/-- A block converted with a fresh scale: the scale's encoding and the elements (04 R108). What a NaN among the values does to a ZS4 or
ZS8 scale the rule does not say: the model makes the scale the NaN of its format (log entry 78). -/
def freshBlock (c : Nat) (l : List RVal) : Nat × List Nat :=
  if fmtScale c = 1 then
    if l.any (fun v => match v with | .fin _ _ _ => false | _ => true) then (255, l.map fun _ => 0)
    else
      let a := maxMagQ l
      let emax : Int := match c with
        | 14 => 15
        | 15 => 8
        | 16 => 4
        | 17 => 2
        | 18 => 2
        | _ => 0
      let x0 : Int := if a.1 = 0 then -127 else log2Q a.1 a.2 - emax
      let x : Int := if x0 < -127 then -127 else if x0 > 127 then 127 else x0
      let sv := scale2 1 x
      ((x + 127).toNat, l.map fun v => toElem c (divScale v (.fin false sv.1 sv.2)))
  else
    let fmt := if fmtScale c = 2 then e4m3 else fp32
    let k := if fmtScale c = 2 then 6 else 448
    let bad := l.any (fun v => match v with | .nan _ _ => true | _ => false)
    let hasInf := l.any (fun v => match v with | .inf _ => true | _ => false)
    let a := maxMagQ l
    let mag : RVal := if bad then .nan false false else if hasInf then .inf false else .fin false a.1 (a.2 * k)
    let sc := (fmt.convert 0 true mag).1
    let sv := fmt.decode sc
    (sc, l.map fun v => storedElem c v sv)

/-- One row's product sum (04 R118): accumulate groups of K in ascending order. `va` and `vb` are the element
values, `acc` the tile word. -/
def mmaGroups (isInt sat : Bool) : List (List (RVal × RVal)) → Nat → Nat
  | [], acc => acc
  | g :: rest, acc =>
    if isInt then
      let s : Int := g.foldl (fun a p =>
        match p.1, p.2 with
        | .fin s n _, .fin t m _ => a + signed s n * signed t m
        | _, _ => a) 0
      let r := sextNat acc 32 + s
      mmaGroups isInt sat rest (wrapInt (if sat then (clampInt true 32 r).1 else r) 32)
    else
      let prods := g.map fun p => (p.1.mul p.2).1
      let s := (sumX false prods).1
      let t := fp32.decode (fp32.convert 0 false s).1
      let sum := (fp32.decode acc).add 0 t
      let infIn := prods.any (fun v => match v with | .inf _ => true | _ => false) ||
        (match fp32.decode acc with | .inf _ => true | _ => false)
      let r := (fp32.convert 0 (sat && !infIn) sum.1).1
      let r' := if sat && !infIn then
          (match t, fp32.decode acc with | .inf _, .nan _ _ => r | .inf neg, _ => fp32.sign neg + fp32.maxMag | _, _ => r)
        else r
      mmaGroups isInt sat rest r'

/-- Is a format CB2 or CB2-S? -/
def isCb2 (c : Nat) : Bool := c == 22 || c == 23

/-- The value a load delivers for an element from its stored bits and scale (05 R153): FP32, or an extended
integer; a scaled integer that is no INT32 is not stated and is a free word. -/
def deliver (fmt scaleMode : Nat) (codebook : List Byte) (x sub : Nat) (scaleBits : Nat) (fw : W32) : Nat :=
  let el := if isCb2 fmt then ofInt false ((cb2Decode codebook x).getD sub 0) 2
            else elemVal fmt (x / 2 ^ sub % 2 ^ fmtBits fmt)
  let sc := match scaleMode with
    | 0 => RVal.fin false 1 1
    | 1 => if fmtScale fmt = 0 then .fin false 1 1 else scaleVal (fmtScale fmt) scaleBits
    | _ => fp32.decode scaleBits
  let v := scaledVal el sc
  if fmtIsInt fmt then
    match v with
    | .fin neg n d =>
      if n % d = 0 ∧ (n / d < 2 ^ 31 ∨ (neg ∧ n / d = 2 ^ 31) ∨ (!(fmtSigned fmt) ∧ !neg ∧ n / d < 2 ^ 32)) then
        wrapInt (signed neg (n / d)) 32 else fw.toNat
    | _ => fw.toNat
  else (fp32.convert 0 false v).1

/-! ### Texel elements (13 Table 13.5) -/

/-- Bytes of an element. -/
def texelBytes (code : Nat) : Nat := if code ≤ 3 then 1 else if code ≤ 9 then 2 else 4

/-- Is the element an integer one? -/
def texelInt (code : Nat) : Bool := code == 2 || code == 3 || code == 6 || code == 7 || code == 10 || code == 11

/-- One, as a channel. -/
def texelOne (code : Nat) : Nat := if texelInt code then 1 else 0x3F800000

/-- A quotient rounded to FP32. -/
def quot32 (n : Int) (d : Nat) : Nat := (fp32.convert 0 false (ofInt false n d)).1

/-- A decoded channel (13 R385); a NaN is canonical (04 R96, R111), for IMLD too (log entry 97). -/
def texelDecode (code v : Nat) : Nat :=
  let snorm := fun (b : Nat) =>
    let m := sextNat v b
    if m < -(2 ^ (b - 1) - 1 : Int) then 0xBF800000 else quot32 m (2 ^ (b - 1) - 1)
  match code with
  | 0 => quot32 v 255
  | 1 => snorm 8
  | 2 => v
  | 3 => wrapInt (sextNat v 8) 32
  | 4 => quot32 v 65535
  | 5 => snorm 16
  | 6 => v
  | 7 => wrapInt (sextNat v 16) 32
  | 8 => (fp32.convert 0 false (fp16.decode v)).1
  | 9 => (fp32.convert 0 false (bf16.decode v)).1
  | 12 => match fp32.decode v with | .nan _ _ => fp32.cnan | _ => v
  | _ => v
---
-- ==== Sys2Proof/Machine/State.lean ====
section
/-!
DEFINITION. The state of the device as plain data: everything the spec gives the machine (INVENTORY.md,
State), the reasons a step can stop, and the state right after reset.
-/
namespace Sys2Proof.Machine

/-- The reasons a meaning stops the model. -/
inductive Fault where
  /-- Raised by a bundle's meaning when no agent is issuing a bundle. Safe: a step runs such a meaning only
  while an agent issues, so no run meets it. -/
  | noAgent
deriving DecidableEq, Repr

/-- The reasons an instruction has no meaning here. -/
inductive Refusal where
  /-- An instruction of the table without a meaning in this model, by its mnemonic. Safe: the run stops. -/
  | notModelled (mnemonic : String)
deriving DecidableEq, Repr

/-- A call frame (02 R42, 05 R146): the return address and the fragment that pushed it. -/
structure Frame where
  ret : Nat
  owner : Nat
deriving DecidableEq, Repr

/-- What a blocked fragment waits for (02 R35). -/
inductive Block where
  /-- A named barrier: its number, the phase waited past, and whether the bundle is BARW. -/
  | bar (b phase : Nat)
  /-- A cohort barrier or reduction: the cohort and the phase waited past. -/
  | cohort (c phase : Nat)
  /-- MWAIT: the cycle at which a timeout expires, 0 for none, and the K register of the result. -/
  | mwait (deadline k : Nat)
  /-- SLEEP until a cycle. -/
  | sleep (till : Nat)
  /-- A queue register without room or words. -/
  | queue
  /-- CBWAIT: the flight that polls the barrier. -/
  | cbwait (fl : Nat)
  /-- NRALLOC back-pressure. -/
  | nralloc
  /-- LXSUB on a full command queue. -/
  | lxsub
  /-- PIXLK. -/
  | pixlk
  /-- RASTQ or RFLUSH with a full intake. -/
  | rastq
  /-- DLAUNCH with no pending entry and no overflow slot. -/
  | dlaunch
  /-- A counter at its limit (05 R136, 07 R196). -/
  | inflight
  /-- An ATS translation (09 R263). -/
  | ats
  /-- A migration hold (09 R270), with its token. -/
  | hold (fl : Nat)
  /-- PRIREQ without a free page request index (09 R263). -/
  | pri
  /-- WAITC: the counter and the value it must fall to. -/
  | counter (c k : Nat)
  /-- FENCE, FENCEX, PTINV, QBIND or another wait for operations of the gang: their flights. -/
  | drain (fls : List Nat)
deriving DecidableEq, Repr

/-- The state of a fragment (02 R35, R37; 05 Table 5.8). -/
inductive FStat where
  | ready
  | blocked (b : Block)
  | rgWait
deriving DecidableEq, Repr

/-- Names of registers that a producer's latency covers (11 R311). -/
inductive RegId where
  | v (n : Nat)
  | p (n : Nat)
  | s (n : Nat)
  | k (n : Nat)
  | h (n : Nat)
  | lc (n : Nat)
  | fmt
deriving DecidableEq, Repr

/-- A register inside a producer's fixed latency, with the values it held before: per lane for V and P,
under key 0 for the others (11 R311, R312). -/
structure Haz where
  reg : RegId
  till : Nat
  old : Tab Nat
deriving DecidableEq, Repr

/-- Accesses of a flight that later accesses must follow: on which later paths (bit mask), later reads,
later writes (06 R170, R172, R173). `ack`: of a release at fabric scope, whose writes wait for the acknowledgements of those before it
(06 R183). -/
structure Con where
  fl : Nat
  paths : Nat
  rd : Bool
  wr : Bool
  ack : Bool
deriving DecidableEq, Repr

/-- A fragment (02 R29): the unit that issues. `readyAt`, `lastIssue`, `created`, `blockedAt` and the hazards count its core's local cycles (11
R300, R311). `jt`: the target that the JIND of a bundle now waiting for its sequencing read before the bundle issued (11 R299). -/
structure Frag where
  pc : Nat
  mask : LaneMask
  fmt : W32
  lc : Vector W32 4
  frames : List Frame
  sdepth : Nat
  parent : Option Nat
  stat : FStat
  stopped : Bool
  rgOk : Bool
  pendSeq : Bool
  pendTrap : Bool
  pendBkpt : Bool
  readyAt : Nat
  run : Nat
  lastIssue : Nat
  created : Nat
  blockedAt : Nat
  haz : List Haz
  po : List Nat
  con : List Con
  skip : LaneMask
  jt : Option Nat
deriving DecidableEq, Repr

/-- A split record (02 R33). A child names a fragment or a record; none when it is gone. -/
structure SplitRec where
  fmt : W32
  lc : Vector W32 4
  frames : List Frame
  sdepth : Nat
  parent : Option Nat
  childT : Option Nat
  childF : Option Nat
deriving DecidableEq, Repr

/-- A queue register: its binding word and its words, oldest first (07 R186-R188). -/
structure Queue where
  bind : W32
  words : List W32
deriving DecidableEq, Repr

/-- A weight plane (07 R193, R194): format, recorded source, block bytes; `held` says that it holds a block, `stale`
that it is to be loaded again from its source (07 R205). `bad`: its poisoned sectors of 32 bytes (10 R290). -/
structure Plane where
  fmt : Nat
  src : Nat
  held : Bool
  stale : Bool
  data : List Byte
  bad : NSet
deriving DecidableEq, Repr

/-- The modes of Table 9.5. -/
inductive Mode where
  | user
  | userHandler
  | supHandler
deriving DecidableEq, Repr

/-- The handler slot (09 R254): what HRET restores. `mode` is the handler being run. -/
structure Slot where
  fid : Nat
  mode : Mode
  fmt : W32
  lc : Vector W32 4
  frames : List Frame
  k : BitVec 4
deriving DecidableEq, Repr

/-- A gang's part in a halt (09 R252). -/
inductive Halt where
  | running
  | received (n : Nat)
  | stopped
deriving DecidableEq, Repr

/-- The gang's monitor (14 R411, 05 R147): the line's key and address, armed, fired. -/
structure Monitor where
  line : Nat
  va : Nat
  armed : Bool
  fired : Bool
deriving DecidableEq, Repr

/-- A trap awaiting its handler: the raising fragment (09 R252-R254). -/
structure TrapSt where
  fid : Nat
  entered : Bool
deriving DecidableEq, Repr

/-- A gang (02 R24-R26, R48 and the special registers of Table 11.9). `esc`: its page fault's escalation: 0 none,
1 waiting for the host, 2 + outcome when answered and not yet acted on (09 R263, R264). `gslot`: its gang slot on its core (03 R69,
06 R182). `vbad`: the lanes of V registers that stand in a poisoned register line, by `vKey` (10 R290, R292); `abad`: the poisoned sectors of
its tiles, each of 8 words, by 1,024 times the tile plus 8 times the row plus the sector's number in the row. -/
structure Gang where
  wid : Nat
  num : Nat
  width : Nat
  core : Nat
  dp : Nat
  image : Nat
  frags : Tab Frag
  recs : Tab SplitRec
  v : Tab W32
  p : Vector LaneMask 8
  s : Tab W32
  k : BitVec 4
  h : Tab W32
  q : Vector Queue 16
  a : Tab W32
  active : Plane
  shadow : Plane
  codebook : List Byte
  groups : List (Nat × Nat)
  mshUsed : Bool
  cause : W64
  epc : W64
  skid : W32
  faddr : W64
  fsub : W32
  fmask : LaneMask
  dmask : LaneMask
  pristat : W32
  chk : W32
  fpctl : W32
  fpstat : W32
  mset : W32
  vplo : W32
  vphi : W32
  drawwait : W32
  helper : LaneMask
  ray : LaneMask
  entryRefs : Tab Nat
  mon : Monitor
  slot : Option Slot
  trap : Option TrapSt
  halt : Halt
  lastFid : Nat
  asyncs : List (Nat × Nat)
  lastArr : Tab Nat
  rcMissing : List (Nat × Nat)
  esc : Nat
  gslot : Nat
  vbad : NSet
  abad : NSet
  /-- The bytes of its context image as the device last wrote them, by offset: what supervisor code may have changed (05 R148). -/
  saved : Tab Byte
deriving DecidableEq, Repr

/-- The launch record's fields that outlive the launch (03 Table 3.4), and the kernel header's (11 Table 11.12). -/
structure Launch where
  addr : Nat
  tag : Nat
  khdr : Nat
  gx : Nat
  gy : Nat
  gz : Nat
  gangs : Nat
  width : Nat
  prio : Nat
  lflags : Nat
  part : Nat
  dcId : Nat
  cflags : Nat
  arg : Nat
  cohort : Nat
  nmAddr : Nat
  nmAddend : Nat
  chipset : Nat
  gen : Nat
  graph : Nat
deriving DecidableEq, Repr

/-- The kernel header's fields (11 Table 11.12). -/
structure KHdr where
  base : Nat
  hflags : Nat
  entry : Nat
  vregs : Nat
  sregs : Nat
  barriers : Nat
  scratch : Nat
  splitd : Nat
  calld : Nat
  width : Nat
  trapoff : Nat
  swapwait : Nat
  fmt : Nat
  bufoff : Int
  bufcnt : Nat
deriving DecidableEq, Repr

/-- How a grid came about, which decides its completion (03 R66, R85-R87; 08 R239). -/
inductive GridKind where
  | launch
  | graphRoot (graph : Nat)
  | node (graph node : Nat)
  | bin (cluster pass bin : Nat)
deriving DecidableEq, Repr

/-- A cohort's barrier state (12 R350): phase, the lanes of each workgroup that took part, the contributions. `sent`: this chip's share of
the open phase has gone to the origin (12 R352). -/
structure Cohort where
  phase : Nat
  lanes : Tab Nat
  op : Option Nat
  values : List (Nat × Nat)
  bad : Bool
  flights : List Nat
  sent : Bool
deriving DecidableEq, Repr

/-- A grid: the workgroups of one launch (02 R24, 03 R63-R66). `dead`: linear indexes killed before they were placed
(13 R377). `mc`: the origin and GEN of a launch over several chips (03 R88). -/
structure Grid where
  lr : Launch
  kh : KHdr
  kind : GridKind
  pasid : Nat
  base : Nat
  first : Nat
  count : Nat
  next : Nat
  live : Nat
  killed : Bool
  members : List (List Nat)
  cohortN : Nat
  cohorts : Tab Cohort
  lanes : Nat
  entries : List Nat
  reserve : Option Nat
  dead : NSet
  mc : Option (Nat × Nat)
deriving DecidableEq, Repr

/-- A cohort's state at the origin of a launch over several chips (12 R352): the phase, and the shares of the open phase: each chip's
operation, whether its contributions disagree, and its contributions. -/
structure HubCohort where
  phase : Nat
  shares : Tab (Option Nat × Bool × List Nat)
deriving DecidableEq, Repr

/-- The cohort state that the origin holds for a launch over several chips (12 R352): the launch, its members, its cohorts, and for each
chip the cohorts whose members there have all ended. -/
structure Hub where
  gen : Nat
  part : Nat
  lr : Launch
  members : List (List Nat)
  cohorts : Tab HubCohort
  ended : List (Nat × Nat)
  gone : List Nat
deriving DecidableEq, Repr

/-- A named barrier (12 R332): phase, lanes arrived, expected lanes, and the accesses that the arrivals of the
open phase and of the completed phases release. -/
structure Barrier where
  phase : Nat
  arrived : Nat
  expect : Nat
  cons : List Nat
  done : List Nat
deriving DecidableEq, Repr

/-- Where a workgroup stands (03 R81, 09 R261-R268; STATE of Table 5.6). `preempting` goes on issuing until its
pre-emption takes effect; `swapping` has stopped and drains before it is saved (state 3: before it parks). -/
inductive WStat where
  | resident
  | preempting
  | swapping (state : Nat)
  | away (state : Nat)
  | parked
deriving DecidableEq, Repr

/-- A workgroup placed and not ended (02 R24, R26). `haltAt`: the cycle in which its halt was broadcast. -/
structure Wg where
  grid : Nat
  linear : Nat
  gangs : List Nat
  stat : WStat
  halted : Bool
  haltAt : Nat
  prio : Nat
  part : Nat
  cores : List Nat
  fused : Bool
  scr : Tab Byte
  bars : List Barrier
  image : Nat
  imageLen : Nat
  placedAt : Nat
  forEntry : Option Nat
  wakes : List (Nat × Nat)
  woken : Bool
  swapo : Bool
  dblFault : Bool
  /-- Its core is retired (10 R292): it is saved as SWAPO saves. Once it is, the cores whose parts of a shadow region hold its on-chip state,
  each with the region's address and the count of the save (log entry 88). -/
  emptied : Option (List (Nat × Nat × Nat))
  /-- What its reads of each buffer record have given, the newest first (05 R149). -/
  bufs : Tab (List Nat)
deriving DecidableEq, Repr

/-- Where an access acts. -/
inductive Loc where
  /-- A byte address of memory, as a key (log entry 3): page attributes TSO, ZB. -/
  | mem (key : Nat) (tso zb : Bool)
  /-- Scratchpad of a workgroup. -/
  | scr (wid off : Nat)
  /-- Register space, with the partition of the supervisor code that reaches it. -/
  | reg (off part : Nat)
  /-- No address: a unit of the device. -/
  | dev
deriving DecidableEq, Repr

■ Exercise details
Transcribe the records above from the line holding "to a ZS4 or" down to the line holding "def freshBlock (c", inclusive, without adding anything.

■ Expected output
/-- A block converted with a fresh scale: the scale's encoding and the elements (04 R108). What a NaN among the values does to a ZS4 or
ZS8 scale the rule does not say: the model makes the scale the NaN of its format (log entry 78). -/
def freshBlock (c : Nat) (l : List RVal) : Nat × List Nat :=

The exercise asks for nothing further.